Sur le blog Charybde 27 : https://charybde2.wordpress.com/2022/09/27/note-de-lecture-ceux-qui-vont-par-les-etranges-terres-les-etranges-aventures-querant-claude-favre/

Publié en juin 2022 chez Lanskine, sous ce titre magnifique et insensé issu de Chrétien de Troyes, le nouveau recueil de Claude Favre, « Ceux qui vont par les étranges terres les étranges aventures quérant », développe et magnifie le travail vital sur la langue réfugiée, errante et malaxée par nos conforts menacés qu'avait déjà bien balisé « crever les toits etc » en 2018.

Reprenant en l'affûtant le couple apparemment contradictoire « imagine » / « n'imagine » comme fil conducteur dans le labyrinthe de la privation de langue qui va avec la privation (ou en tout cas la sévère limitation) de droits, maîtrisant le vacillement lié à l'errance forcée comme bien peu d'autres qu'elle, Claude Favre développe ici, discrètement mais avec obstination, une poétique spécifique, un véritable art de la claudication, de l'hésitation, du rappel et de la relance, pour préserver les ténues traces mémorielles d'un ailleurs et d'un avant, pour garder un sens à ces chemins-là de l'aventure (qui ne sont pas ceux des week-ends de motivation pour jeunes cadres du tertiaire occidental). Fort éloignée de la poétique du Patrick Beurard-Valdoye du cycle « Exils » en général, et de « Gadjo-Migrandt » en particulier, cette construction, toute de patience dans la boue, vise néanmoins des objectifs similaires, qui placent la langue poétique au coeur de leur moteur politique.

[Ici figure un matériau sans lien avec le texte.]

theorem State.frameLeft_kept {s : State} {p : Nat} {f : TxFrame} {bytes : Bytes} {fin : End} (hk : s.Kept μ κ) (t_mem : μ.mem = none := by assumption) (t_clusterRx : μ.clusterRx = none := by assumption) (t_shutters : μ.shutters = none := by assumption) (t_rings : μ.rings = none := by assumption) (t_quarters : μ.quarters = none := by assumption) (t_twin : μ.twin = none := by assumption) :
    (State.frameLeft s p f bytes fin).Kept μ κ := by
  unfold State.frameLeft
  repeat' with_reducible first
      | assumption | apply State.peepTap_kept | apply State.tapPlain_kept | apply State.overrunCheck_kept | apply State.directDone_kept
      | (extract_lets +onlyGivenNames x; first | (refine State.Kept.cut (m := μ) (q := κ) (s := x) ?_ fun hx => ?_; (on_goal 2 => clear_value x); (on_goal 1 => unfold x; clear x)) | clear_value x)
      | split | (fail_if_no_progress (apply kept_mk))

theorem State.sendFragment_kept {s : State} {p : Nat} {f : TxFrame} {bytes tail : Bytes} (hk : s.Kept μ κ) :
    (State.sendFragment s p f bytes tail).Kept μ κ := by
  unfold State.sendFragment
  repeat' with_reducible first
      | assumption | apply State.bumpPort_kept | apply State.lanes_kept
      | (extract_lets +onlyGivenNames x; first | (refine State.Kept.cut (m := μ) (q := κ) (s := x) ?_ fun hx => ?_; (on_goal 2 => clear_value x); (on_goal 1 => unfold x; clear x)) | (refine State.Kept.cut (m := μ) (q := κ) (s := x.2) ?_ fun hx => ?_; (on_goal 2 => clear_value x); (on_goal 1 => unfold x; clear x)) | clear_value x)
      | split

theorem State.stompLanes_kept {s : State} {p : Nat} {f : TxFrame} {body : Bytes} (hk : s.Kept μ κ) (t_mem : μ.mem = none := by assumption) (t_clusterRx : μ.clusterRx = none := by assumption) (t_shutters : μ.shutters = none := by assumption) (t_rings : μ.rings = none := by assumption) (t_quarters : μ.quarters = none := by assumption) (t_twin : μ.twin = none := by assumption) :
    (State.stompLanes s p f body).Kept μ κ := by
  unfold State.stompLanes
  repeat' with_reducible first
      | assumption | apply State.frameLeft_kept | apply State.sendFragment_kept | apply State.bumpPort_kept

theorem State.stompWire_kept {s : State} {p : Nat} {f : TxFrame} {body : Bytes} (hk : s.Kept μ κ) (t_mem : μ.mem = none := by assumption) (t_past : μ.past = none := by assumption) (t_portRx : μ.portRx = none := by assumption) (t_clusterRx : μ.clusterRx = none := by assumption) (t_clusterTx : μ.clusterTx = none := by assumption) (t_portTx : μ.portTx = none := by assumption) (t_shutters : μ.shutters = none := by assumption) (t_rings : μ.rings = none := by assumption) (t_quarters : μ.quarters = none := by assumption) (t_twin : μ.twin = none := by assumption) (t_objs : μ.objs = none := by assumption) :
    (State.stompWire s p f body).Kept μ κ := by
  unfold State.stompWire
  repeat' with_reducible first
      | assumption | apply State.wireFree_kept | apply State.stompLanes_kept

theorem State.cutWire_kept {s : State} {p slot : Nat} {f : TxFrame} {pad : Bool} (hk : s.Kept μ κ) (t_mem : μ.mem = none := by assumption) (t_past : μ.past = none := by assumption) (t_portRx : μ.portRx = none := by assumption) (t_clusterRx : μ.clusterRx = none := by assumption) (t_clusterTx : μ.clusterTx = none := by assumption) (t_portTx : μ.portTx = none := by assumption) (t_shutters : μ.shutters = none := by assumption) (t_rings : μ.rings = none := by assumption) (t_quarters : μ.quarters = none := by assumption) (t_twin : μ.twin = none := by assumption) (t_objs : μ.objs = none := by assumption) :
    (State.cutWire s p slot f pad).Kept μ κ := by
  unfold State.cutWire
  repeat' with_reducible first
      | assumption | apply State.stompWire_kept | apply State.countFirst_kept
      | (extract_lets +onlyGivenNames x; first | (refine State.Kept.cut (m := μ) (q := κ) (s := x) ?_ fun hx => ?_; (on_goal 2 => clear_value x); (on_goal 1 => unfold x; clear x)) | clear_value x)
      | split

theorem State.dropFrame_kept {s : State} {p : Nat} {f : TxFrame} (hk : s.Kept μ κ) (t_mem : μ.mem = none := by assumption) (t_clusterRx : μ.clusterRx = none := by assumption) (t_rings : μ.rings = none := by assumption) (t_quarters : μ.quarters = none := by assumption) (t_twin : μ.twin = none := by assumption) :
    (State.dropFrame s p f).Kept μ κ := by
  unfold State.dropFrame
  repeat' with_reducible first
      | assumption | apply State.freshWord_kept | apply State.tapPlain_kept | apply State.bump_kept | apply State.directDone_kept
      | (extract_lets +onlyGivenNames x; first | (refine State.Kept.cut (m := μ) (q := κ) (s := x) ?_ fun hx => ?_; (on_goal 2 => clear_value x); (on_goal 1 => unfold x; clear x)) | (refine State.Kept.cut (m := μ) (q := κ) (s := x.2) ?_ fun hx => ?_; (on_goal 2 => clear_value x); (on_goal 1 => unfold x; clear x)) | clear_value x)
      | split | (fail_if_no_progress (apply kept_mk))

Comme l'écrivait si justement Alain Nicolas dans L'Humanité (à lire ici) à propos de ce recueil, insistant notamment sur l'habileté des ruptures de rythme et de syntaxe selon que surgissent l'obstacle ou la mémoire : « L'empathie et l'émotion n'empêchent pas que sous la colère la langue travaille avec précision pour recréer un espace où, enfin, « qui possède une langue ne se perd pas. » » Avec cette poésie profondément combative, dont les sources et les filiations épousent le mouvement même de la conteuse désabusée qui se prend néanmoins à rêver encore, Claude Favre nous offre un précieux viatique pour ces temps troubles de fermeture sur soi, à rejeter, et d'injustice, à combler.

Les images de roms et de migrants issus des pays de l'Est qui illustrent cette note, prises entre 2000 et 2005 en Suisse et en France, sont dues à l'oeil aigu et bienveillant du photographe genevois Éric Roset (dont on peut visiter la galerie virtuelle ici).
Lien : https://charybde2.wordpress...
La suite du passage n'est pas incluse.